-- ==== Sys2Proof/Laws/State.lean ====
section
/-! SUPPORT. What each update of the state leaves and writes, field by field. -/

namespace Sys2Proof.Machine

@[simp] theorem setRecord_channels (s : State) (i : SlotNo) (r : Record) :
    (s.setRecord i r).channels = s.channels := rfl
@[simp] theorem setRecord_encoders (s : State) (i : SlotNo) (r : Record) :
    (s.setRecord i r).encoders = s.encoders := rfl
@[simp] theorem setRecord_captureTimer (s : State) (i : SlotNo) (r : Record) :
    (s.setRecord i r).captureTimer = s.captureTimer := rfl
@[simp] theorem setRecord_captureNumber (s : State) (i : SlotNo) (r : Record) :
    (s.setRecord i r).captureNumber = s.captureNumber := rfl
@[simp] theorem setRecord_slots (s : State) (i : SlotNo) (r : Record) :
    (s.setRecord i r).slots = s.slots.set i (some r) := rfl
@[simp] theorem setRecord_arbiter (s : State) (i : SlotNo) (r : Record) : (s.setRecord i r).arbiter = s.arbiter := rfl
@[simp] theorem setRecord_engine (s : State) (i : SlotNo) (r : Record) : (s.setRecord i r).engine = s.engine := rfl
@[simp] theorem setRecord_edit (s : State) (i : SlotNo) (r : Record) : (s.setRecord i r).edit = s.edit := rfl
@[simp] theorem setRecord_completions (s : State) (i : SlotNo) (r : Record) :
    (s.setRecord i r).completions = s.completions := rfl
@[simp] theorem setRecord_link (s : State) (i : SlotNo) (r : Record) : (s.setRecord i r).link = s.link := rfl
@[simp] theorem setRecord_checker (s : State) (i : SlotNo) (r : Record) : (s.setRecord i r).checker = s.checker := rfl
@[simp] theorem setRecord_faults (s : State) (i : SlotNo) (r : Record) : (s.setRecord i r).faults = s.faults := rfl
@[simp] theorem setRecord_port (s : State) (i : SlotNo) (r : Record) : (s.setRecord i r).port = s.port := rfl
@[simp] theorem setRecord_store (s : State) (i : SlotNo) (r : Record) : (s.setRecord i r).store = s.store := rfl
@[simp] theorem setRecord_startup (s : State) (i : SlotNo) (r : Record) : (s.setRecord i r).startup = s.startup := rfl
@[simp] theorem setRecord_resetHeld (s : State) (i : SlotNo) (r : Record) :
    (s.setRecord i r).resetHeld = s.resetHeld := rfl
@[simp] theorem setRecord_stopLine (s : State) (i : SlotNo) (r : Record) :
    (s.setRecord i r).stopLine = s.stopLine := rfl
@[simp] theorem setRecord_freeIndex (s : State) (i : SlotNo) (r : Record) :
    (s.setRecord i r).freeIndex = s.freeIndex := rfl
@[simp] theorem setRecord_pending (s : State) (i : SlotNo) (r : Record) : (s.setRecord i r).pending = s.pending := rfl

@[simp] theorem setChannel_channels (s : State) (c : ChannelNo) (ch : Channel) :
    (s.setChannel c ch).channels = s.channels.set c ch := rfl
@[simp] theorem setChannel_encoders (s : State) (c : ChannelNo) (ch : Channel) :
    (s.setChannel c ch).encoders = s.encoders := rfl
@[simp] theorem setChannel_captureTimer (s : State) (c : ChannelNo) (ch : Channel) :
    (s.setChannel c ch).captureTimer = s.captureTimer := rfl
@[simp] theorem setChannel_captureNumber (s : State) (c : ChannelNo) (ch : Channel) :
    (s.setChannel c ch).captureNumber = s.captureNumber := rfl
@[simp] theorem setChannel_slots (s : State) (c : ChannelNo) (ch : Channel) :
    (s.setChannel c ch).slots = s.slots := rfl
@[simp] theorem setChannel_arbiter (s : State) (c : ChannelNo) (ch : Channel) :
    (s.setChannel c ch).arbiter = s.arbiter := rfl
@[simp] theorem setChannel_engine (s : State) (c : ChannelNo) (ch : Channel) :
    (s.setChannel c ch).engine = s.engine := rfl
@[simp] theorem setChannel_edit (s : State) (c : ChannelNo) (ch : Channel) : (s.setChannel c ch).edit = s.edit := rfl
@[simp] theorem setChannel_completions (s : State) (c : ChannelNo) (ch : Channel) :
    (s.setChannel c ch).completions = s.completions := rfl
@[simp] theorem setChannel_link (s : State) (c : ChannelNo) (ch : Channel) : (s.setChannel c ch).link = s.link := rfl
@[simp] theorem setChannel_checker (s : State) (c : ChannelNo) (ch : Channel) :
    (s.setChannel c ch).checker = s.checker := rfl
@[simp] theorem setChannel_faults (s : State) (c : ChannelNo) (ch : Channel) :
    (s.setChannel c ch).faults = s.faults := rfl
@[simp] theorem setChannel_port (s : State) (c : ChannelNo) (ch : Channel) : (s.setChannel c ch).port = s.port := rfl
@[simp] theorem setChannel_store (s : State) (c : ChannelNo) (ch : Channel) :
    (s.setChannel c ch).store = s.store := rfl
@[simp] theorem setChannel_startup (s : State) (c : ChannelNo) (ch : Channel) :
    (s.setChannel c ch).startup = s.startup := rfl
@[simp] theorem setChannel_resetHeld (s : State) (c : ChannelNo) (ch : Channel) :
    (s.setChannel c ch).resetHeld = s.resetHeld := rfl
@[simp] theorem setChannel_stopLine (s : State) (c : ChannelNo) (ch : Channel) :
    (s.setChannel c ch).stopLine = s.stopLine := rfl
@[simp] theorem setChannel_freeIndex (s : State) (c : ChannelNo) (ch : Channel) :
    (s.setChannel c ch).freeIndex = s.freeIndex := rfl
@[simp] theorem setChannel_pending (s : State) (c : ChannelNo) (ch : Channel) :
    (s.setChannel c ch).pending = s.pending := rfl

@[simp] theorem report_channels (s : State) (fl : Flag) (k : CheckCause) :
    (s.report fl k).channels = s.channels := rfl
@[simp] theorem report_encoders (s : State) (fl : Flag) (k : CheckCause) :
    (s.report fl k).encoders = s.encoders := rfl
@[simp] theorem report_captureTimer (s : State) (fl : Flag) (k : CheckCause) :
    (s.report fl k).captureTimer = s.captureTimer := rfl
@[simp] theorem report_captureNumber (s : State) (fl : Flag) (k : CheckCause) :
    (s.report fl k).captureNumber = s.captureNumber := rfl
@[simp] theorem report_slots (s : State) (fl : Flag) (k : CheckCause) : (s.report fl k).slots = s.slots := rfl
@[simp] theorem report_arbiter (s : State) (fl : Flag) (k : CheckCause) : (s.report fl k).arbiter = s.arbiter := rfl
@[simp] theorem report_engine (s : State) (fl : Flag) (k : CheckCause) : (s.report fl k).engine = s.engine := rfl
@[simp] theorem report_edit (s : State) (fl : Flag) (k : CheckCause) : (s.report fl k).edit = s.edit := rfl
@[simp] theorem report_completions (s : State) (fl : Flag) (k : CheckCause) :
    (s.report fl k).completions = s.completions := rfl
@[simp] theorem report_link (s : State) (fl : Flag) (k : CheckCause) : (s.report fl k).link = s.link := rfl
@[simp] theorem report_checker (s : State) (fl : Flag) (k : CheckCause) : (s.report fl k).checker = s.checker := rfl
@[simp] theorem report_faults (s : State) (fl : Flag) (k : CheckCause) :
    (s.report fl k).faults = s.faults.report fl k := rfl
@[simp] theorem report_port (s : State) (fl : Flag) (k : CheckCause) : (s.report fl k).port = s.port := rfl
@[simp] theorem report_store (s : State) (fl : Flag) (k : CheckCause) : (s.report fl k).store = s.store := rfl
@[simp] theorem report_startup (s : State) (fl : Flag) (k : CheckCause) : (s.report fl k).startup = s.startup := rfl
@[simp] theorem report_resetHeld (s : State) (fl : Flag) (k : CheckCause) :
    (s.report fl k).resetHeld = s.resetHeld := rfl
@[simp] theorem report_stopLine (s : State) (fl : Flag) (k : CheckCause) :
    (s.report fl k).stopLine = s.stopLine := rfl
@[simp] theorem report_freeIndex (s : State) (fl : Flag) (k : CheckCause) :
    (s.report fl k).freeIndex = s.freeIndex := rfl
@[simp] theorem report_pending (s : State) (fl : Flag) (k : CheckCause) : (s.report fl k).pending = s.pending := rfl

————

:: WHAT IS REQUIRED ::
All lines above from the one with "theorem setRecord_completions (s" to the one with "r).link = s.link := rfl", inclusive, should be copied exactly, and no other lines.

:: RESULT OF THE EXERCISE ::
@[simp] theorem setRecord_completions (s : State) (i : SlotNo) (r : Record) :
    (s.setRecord i r).completions = s.completions := rfl
@[simp] theorem setRecord_link (s : State) (i : SlotNo) (r : Record) : (s.setRecord i r).link = s.link := rfl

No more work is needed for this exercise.